= Exercise brief =
Output only the lines of the entries that follow, starting at the one with "take them. -/" and running down to the one with "s with leats", both included and unchanged.

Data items
***
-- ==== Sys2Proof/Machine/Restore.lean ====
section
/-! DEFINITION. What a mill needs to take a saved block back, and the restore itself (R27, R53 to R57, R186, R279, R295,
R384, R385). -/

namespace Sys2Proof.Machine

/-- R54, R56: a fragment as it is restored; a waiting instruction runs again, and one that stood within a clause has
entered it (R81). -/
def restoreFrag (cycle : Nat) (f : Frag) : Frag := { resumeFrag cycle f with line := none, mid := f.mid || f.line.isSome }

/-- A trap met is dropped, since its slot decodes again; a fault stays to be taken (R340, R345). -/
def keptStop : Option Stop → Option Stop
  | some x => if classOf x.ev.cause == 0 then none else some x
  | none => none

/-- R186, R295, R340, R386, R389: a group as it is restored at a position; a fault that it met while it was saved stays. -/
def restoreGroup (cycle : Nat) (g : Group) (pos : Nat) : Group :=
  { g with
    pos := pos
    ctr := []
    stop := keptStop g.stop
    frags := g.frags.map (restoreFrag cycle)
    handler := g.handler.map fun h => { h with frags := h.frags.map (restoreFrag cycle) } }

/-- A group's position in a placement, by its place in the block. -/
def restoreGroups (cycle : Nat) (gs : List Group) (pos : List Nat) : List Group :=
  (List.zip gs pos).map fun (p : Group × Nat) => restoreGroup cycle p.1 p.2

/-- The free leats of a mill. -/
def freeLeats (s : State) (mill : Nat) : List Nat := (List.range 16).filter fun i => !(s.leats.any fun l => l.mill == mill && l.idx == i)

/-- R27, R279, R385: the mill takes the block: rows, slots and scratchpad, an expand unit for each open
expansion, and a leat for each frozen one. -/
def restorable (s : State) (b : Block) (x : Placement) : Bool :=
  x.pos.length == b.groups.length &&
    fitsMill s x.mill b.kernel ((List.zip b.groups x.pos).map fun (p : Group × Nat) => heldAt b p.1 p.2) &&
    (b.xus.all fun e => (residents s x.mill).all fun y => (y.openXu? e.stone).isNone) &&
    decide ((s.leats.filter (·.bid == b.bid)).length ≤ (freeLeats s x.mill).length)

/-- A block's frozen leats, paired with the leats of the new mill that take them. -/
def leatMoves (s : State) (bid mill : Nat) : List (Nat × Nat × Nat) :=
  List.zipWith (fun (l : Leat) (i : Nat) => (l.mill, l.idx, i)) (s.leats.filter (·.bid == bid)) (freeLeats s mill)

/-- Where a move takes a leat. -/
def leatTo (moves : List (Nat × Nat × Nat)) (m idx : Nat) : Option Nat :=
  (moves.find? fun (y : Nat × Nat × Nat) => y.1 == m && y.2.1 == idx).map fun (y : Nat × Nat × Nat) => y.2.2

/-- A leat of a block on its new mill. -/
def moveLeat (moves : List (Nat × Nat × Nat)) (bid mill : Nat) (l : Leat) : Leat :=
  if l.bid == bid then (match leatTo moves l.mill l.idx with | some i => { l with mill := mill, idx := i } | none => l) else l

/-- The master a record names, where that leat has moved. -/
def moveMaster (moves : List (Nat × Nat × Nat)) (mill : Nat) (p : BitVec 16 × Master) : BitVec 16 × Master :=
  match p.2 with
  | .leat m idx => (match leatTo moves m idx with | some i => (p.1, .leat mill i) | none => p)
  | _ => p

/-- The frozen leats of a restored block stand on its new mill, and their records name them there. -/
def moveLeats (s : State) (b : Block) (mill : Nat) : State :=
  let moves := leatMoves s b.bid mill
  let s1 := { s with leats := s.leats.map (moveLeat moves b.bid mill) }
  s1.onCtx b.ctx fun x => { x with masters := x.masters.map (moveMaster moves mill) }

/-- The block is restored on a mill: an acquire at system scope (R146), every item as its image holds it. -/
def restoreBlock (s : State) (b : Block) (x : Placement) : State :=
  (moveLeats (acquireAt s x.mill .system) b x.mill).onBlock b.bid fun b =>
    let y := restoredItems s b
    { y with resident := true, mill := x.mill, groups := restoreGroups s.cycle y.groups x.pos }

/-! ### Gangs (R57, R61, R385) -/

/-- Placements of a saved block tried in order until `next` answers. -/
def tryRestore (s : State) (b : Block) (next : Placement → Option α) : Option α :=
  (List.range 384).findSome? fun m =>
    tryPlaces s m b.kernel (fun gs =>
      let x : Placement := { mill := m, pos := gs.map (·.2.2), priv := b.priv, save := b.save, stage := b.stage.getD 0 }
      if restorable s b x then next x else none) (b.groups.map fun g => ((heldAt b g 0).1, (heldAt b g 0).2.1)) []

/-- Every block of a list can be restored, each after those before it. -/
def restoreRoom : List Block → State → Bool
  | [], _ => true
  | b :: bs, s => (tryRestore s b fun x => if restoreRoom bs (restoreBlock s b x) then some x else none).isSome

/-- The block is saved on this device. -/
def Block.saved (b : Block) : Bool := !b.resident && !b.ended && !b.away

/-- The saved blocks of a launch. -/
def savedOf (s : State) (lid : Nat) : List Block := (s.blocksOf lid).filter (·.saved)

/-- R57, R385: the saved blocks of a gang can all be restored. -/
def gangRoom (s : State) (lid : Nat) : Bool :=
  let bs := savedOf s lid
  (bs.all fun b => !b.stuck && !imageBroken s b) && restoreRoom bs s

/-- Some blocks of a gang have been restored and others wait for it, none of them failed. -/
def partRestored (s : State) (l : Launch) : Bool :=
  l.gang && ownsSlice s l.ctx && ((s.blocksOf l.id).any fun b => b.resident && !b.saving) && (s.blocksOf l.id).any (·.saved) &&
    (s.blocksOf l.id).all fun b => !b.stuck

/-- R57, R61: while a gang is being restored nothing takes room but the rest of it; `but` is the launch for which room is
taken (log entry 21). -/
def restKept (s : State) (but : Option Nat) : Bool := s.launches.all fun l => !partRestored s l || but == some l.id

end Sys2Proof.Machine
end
***
= Task result =
/-- A block's frozen leats, paired with the leats of the new mill that take them. -/
def leatMoves (s : State) (bid mill : Nat) : List (Nat × Nat × Nat) :=
  List.zipWith (fun (l : Leat) (i : Nat) => (l.mill, l.idx, i)) (s.leats.filter (·.bid == bid)) (freeLeats s mill)

/-- Where a move takes a leat. -/
def leatTo (moves : List (Nat × Nat × Nat)) (m idx : Nat) : Option Nat :=
  (moves.find? fun (y : Nat × Nat × Nat) => y.1 == m && y.2.1 == idx).map fun (y : Nat × Nat × Nat) => y.2.2

/-- A leat of a block on its new mill. -/
def moveLeat (moves : List (Nat × Nat × Nat)) (bid mill : Nat) (l : Leat) : Leat :=
  if l.bid == bid then (match leatTo moves l.mill l.idx with | some i => { l with mill := mill, idx := i } | none => l) else l

/-- The master a record names, where that leat has moved. -/
def moveMaster (moves : List (Nat × Nat × Nat)) (mill : Nat) (p : BitVec 16 × Master) : BitVec 16 × Master :=
  match p.2 with
  | .leat m idx => (match leatTo moves m idx with | some i => (p.1, .leat mill i) | none => p)
  | _ => p

/-- The frozen leats of a restored block stand on its new mill, and their records name them there. -/
def moveLeats (s : State) (b : Block) (mill : Nat) : State :=
  let moves := leatMoves s b.bid mill
  let s1 := { s with leats := s.leats.map (moveLeat moves b.bid mill) }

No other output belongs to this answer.